My friend Craig has a post up about the lack of an aristocratic political theory. Now, I would like to emphasize emphatically that I am not at all an expert on such matters as he is, but merely a lay person who happened to see his post shortly after I saw something else intriguing that I think is related to my lay understanding of his words. I do think, using at least an informal definition of "political theory" that there is an aristocratic political theory, at least in modern times: it is expressed in a good chuck of the ideas of mainstream economics.
The aim of governance, I think, is to achieve a rough consensus among the reality-based technocrats and then to frame the issues in a way that attracts the ideologues on one (or, ideally, both) wings in order to create an effective governing coalition.
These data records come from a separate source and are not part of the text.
-- ==== Sys2Proof/Machine/RegMap.lean ====
section
/-! DEFINITION. The control-space register map: for every register of the spec's offset tables its
address (namespace `R`), and for every field of its bits tables its place (namespace `F`).
A page that exists once has absolute addresses; a page that exists several times takes its base `p`.
`i` and `j` are the indices the table names. Transcribed from the tables of the chapters cited. -/

namespace Sys2Proof.Machine

/-! ### HDR (R35-R45) -/

/-- `PG_ID` at 0x000. -/
def R.HDR.PG_ID (p : Nat) : Nat := p + 0x0
/-- `PG_CAP` at 0x008. -/
def R.HDR.PG_CAP (p : Nat) : Nat := p + 0x8
/-- `PG_CTRL` at 0x010. -/
def R.HDR.PG_CTRL (p : Nat) : Nat := p + 0x10
/-- `PG_STATUS` at 0x018. -/
def R.HDR.PG_STATUS (p : Nat) : Nat := p + 0x18
/-- `PG_INT_STATUS` at 0x020. -/
def R.HDR.PG_INT_STATUS (p : Nat) : Nat := p + 0x20
/-- `PG_INT_ENABLE` at 0x028. -/
def R.HDR.PG_INT_ENABLE (p : Nat) : Nat := p + 0x28
/-- `PG_ERR_SYNDROME` at 0x030. -/
def R.HDR.PG_ERR_SYNDROME (p : Nat) : Nat := p + 0x30
/-- `PG_LOCK` at 0x038. -/
def R.HDR.PG_LOCK (p : Nat) : Nat := p + 0x38
def F.HDR.PG_ID.VERSION (p : Nat) : Fld := ⟨R.HDR.PG_ID p, 0, 8⟩
def F.HDR.PG_ID.INSTANCE (p : Nat) : Fld := ⟨R.HDR.PG_ID p, 8, 8⟩
def F.HDR.PG_ID.TYPE (p : Nat) : Fld := ⟨R.HDR.PG_ID p, 16, 16⟩
def F.HDR.PG_CAP.EXPERT_PRESENT (p : Nat) : Fld := ⟨R.HDR.PG_CAP p, 0, 1⟩
def F.HDR.PG_CAP.RESTART_PRESENT (p : Nat) : Fld := ⟨R.HDR.PG_CAP p, 1, 1⟩
def F.HDR.PG_CAP.INT_PRESENT (p : Nat) : Fld := ⟨R.HDR.PG_CAP p, 2, 1⟩
def F.HDR.PG_CAP.PAGES (p : Nat) : Fld := ⟨R.HDR.PG_CAP p, 8, 8⟩
def F.HDR.PG_CAP.BLOCK_CAP (p : Nat) : Fld := ⟨R.HDR.PG_CAP p, 16, 24⟩
def F.HDR.PG_CTRL.ENABLE (p : Nat) : Fld := ⟨R.HDR.PG_CTRL p, 0, 1⟩
def F.HDR.PG_CTRL.EXPERT (p : Nat) : Fld := ⟨R.HDR.PG_CTRL p, 1, 1⟩
def F.HDR.PG_CTRL.BLOCK_RESET (p : Nat) : Fld := ⟨R.HDR.PG_CTRL p, 2, 1⟩
def F.HDR.PG_STATUS.RUNNING (p : Nat) : Fld := ⟨R.HDR.PG_STATUS p, 0, 1⟩
def F.HDR.PG_STATUS.RESTARTING (p : Nat) : Fld := ⟨R.HDR.PG_STATUS p, 1, 1⟩
def F.HDR.PG_STATUS.LOCKED (p : Nat) : Fld := ⟨R.HDR.PG_STATUS p, 2, 1⟩
def F.HDR.PG_STATUS.BLOCK_STATUS (p : Nat) : Fld := ⟨R.HDR.PG_STATUS p, 8, 32⟩
def F.HDR.PG_LOCK.KEY (p : Nat) : Fld := ⟨R.HDR.PG_LOCK p, 0, 4⟩
def F.HDR.PG_LOCK.LOCK (p : Nat) : Fld := ⟨R.HDR.PG_LOCK p, 8, 1⟩
def F.HDR.PG_ERR_SYNDROME.CODE (p : Nat) : Fld := ⟨R.HDR.PG_ERR_SYNDROME p, 0, 8⟩
def F.HDR.PG_ERR_SYNDROME.OFFSET (p : Nat) : Fld := ⟨R.HDR.PG_ERR_SYNDROME p, 8, 12⟩
def F.HDR.PG_ERR_SYNDROME.PL (p : Nat) : Fld := ⟨R.HDR.PG_ERR_SYNDROME p, 20, 2⟩
def F.HDR.PG_ERR_SYNDROME.WRITE (p : Nat) : Fld := ⟨R.HDR.PG_ERR_SYNDROME p, 22, 1⟩
def F.HDR.PG_ERR_SYNDROME.INTERNAL (p : Nat) : Fld := ⟨R.HDR.PG_ERR_SYNDROME p, 23, 1⟩
def F.HDR.PG_ERR_SYNDROME.OVF (p : Nat) : Fld := ⟨R.HDR.PG_ERR_SYNDROME p, 39, 1⟩
def F.HDR.PG_INT_STATUS.ERR (p : Nat) : Fld := ⟨R.HDR.PG_INT_STATUS p, 0, 1⟩
def F.HDR.PG_INT_STATUS.EVENT (p k : Nat) : Fld := ⟨R.HDR.PG_INT_STATUS p, 1 * k, 1⟩
def F.HDR.PG_INT_ENABLE.EVENT (p k : Nat) : Fld := ⟨R.HDR.PG_INT_ENABLE p, 1 * k, 1⟩

/-! ### CLU (R109) -/

/-- `CORE_MAP` at 0x040. -/
def R.CLU.CORE_MAP (p : Nat) : Nat := p + 0x40
/-- `CONJ_CTRL` at 0x048. -/
def R.CLU.CONJ_CTRL (p : Nat) : Nat := p + 0x48
/-- `CONJ_STATUS` at 0x050. -/
def R.CLU.CONJ_STATUS (p : Nat) : Nat := p + 0x50
/-- `CLK_STATUS` at 0x058. -/
def R.CLU.CLK_STATUS (p : Nat) : Nat := p + 0x58
def F.CLU.CONJ_CTRL.REQ (p : Nat) : Fld := ⟨R.CLU.CONJ_CTRL p, 0, 4⟩
def F.CLU.CORE_MAP.LC (p k : Nat) : Fld := ⟨R.CLU.CORE_MAP p, 4 * k, 4⟩
def F.CLU.CORE_MAP.SPARE (p : Nat) : Fld := ⟨R.CLU.CORE_MAP p, 32, 4⟩
def F.CLU.CONJ_STATUS.JOINED (p k : Nat) : Fld := ⟨R.CLU.CONJ_STATUS p, 1 * k, 1⟩
def F.CLU.CONJ_STATUS.BUSY (p k : Nat) : Fld := ⟨R.CLU.CONJ_STATUS p, 4 + 1 * k, 1⟩
def F.CLU.CONJ_STATUS.RESULT (p k : Nat) : Fld := ⟨R.CLU.CONJ_STATUS p, 8 + 4 * k, 4⟩
def F.CLU.CLK_STATUS.STEP (p : Nat) : Fld := ⟨R.CLU.CLK_STATUS p, 0, 2⟩
def F.CLU.CLK_STATUS.CHANGES (p : Nat) : Fld := ⟨R.CLU.CLK_STATUS p, 8, 32⟩

/-! ### CORE (R300, R304) -/

/-- `CORE_STATUS` at 0x040. -/
def R.CORE.CORE_STATUS (p : Nat) : Nat := p + 0x40
/-- `CTX_STATE` at 0x048. -/
def R.CORE.CTX_STATE (p : Nat) : Nat := p + 0x48
/-- `CTX_CTRL` at 0x050. -/
def R.CORE.CTX_CTRL (p : Nat) : Nat := p + 0x50
/-- `CTX_PC` at 0x100. -/
def R.CORE.CTX_PC (p i : Nat) : Nat := p + 0x100 + 0x20 * i
/-- `CTX_CFG` at 0x108. -/
def R.CORE.CTX_CFG (p i : Nat) : Nat := p + 0x108 + 0x20 * i
/-- `CTX_RESCUE` at 0x110. -/
def R.CORE.CTX_RESCUE (p i : Nat) : Nat := p + 0x110 + 0x20 * i
/-- `CTX_HALT` at 0x118. -/
def R.CORE.CTX_HALT (p i : Nat) : Nat := p + 0x118 + 0x20 * i
/-- `CE_COUNT` at 0x058. -/
def R.CORE.CE_COUNT (p : Nat) : Nat := p + 0x58
/-- `TEST` at 0x060. -/
def R.CORE.TEST (p : Nat) : Nat := p + 0x60
/-- `CTX_ROLESLOT` at 0x200. -/
def R.CORE.CTX_ROLESLOT (p i : Nat) : Nat := p + 0x200 + 0x8 * i
def F.CORE.CORE_STATUS.LOGICAL (p : Nat) : Fld := ⟨R.CORE.CORE_STATUS p, 0, 3⟩
def F.CORE.CORE_STATUS.SERVING (p : Nat) : Fld := ⟨R.CORE.CORE_STATUS p, 3, 1⟩
def F.CORE.CORE_STATUS.MOVING (p : Nat) : Fld := ⟨R.CORE.CORE_STATUS p, 4, 1⟩
def F.CORE.CORE_STATUS.FB_HELD (p : Nat) : Fld := ⟨R.CORE.CORE_STATUS p, 5, 1⟩
def F.CORE.CORE_STATUS.FB_CTX (p : Nat) : Fld := ⟨R.CORE.CORE_STATUS p, 6, 3⟩
def F.CORE.CTX_STATE.ST (p k : Nat) : Fld := ⟨R.CORE.CTX_STATE p, 2 * k, 2⟩
def F.CORE.CTX_CTRL.START (p : Nat) : Fld := ⟨R.CORE.CTX_CTRL p, 0, 8⟩
def F.CORE.CTX_CTRL.HALT (p : Nat) : Fld := ⟨R.CORE.CTX_CTRL p, 8, 8⟩
def F.CORE.CTX_CTRL.ROLE_INC (p : Nat) : Fld := ⟨R.CORE.CTX_CTRL p, 16, 8⟩
def F.CORE.CTX_PC.PC (p i : Nat) : Fld := ⟨R.CORE.CTX_PC p i, 0, 40⟩
def F.CORE.CTX_CFG.PRIO (p i : Nat) : Fld := ⟨R.CORE.CTX_CFG p i, 0, 3⟩
def F.CORE.CTX_CFG.RBUSY (p i : Nat) : Fld := ⟨R.CORE.CTX_CFG p i, 8, 1⟩
def F.CORE.CTX_RESCUE.VALID (p i : Nat) : Fld := ⟨R.CORE.CTX_RESCUE p i, 0, 1⟩
def F.CORE.CTX_RESCUE.BASE (p i : Nat) : Fld := ⟨R.CORE.CTX_RESCUE p i, 9, 31⟩
def F.CORE.CTX_HALT.REASON (p i : Nat) : Fld := ⟨R.CORE.CTX_HALT p i, 0, 3⟩
def F.CORE.CTX_HALT.VECTOR (p i : Nat) : Fld := ⟨R.CORE.CTX_HALT p i, 3, 6⟩
def F.CORE.CE_COUNT.WINDOW (p : Nat) : Fld := ⟨R.CORE.CE_COUNT p, 0, 16⟩
def F.CORE.CE_COUNT.TOTAL (p : Nat) : Fld := ⟨R.CORE.CE_COUNT p, 16, 24⟩
def F.CORE.TEST.RESULT (p : Nat) : Fld := ⟨R.CORE.TEST p, 0, 2⟩
def F.CORE.TEST.PASSES (p : Nat) : Fld := ⟨R.CORE.TEST p, 8, 32⟩
def F.CORE.CTX_ROLESLOT.SLOT (p i : Nat) : Fld := ⟨R.CORE.CTX_ROLESLOT p i, 0, 8⟩
def F.CORE.CTX_ROLESLOT.VALID (p i : Nat) : Fld := ⟨R.CORE.CTX_ROLESLOT p i, 8, 1⟩
def F.CORE.CTX_ROLESLOT.DONE (p i : Nat) : Fld := ⟨R.CORE.CTX_ROLESLOT p i, 9, 1⟩
def F.CORE.CTX_ROLESLOT.NOENTRY (p i : Nat) : Fld := ⟨R.CORE.CTX_ROLESLOT p i, 10, 1⟩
Now I realize that "aristocrat" and "technocrat" may not, in the current senses of the word, mean the same thing---or they might, I leave that to my betters to decide.. But Brad DeLong's conviction that government is best performed when `oi aristoi are given the opportunity to discuss their issues when sealed hermetically from the politics of `oi polloi, well, it's very much common to both ideas and can be seen as far back as the Old Oligarch/Pseudo-Xenophon in Athens.
For among the best people there is minimal wantonness and injustice but a maximum of scrupulous care for what is good, whereas among the people there is a maximum of ignorance, disorder, and wickedness; for poverty draws them rather to disgraceful actions, and because of a lack of money some men are uneducated and ignorant.
(This post be DeLong---a Berkeley economist and Clintonista---has, to their credit, excited some debate about the anti-democratic posture of his post, which is by no means an isolated example of his attitude, something I can go on about at length. Here's one by my favorite heterodox economist blogger Max Sawicky.)
I have more thoughts on this, including some related to the movie and graphic novel versions of V for Vendetta, but maybe later.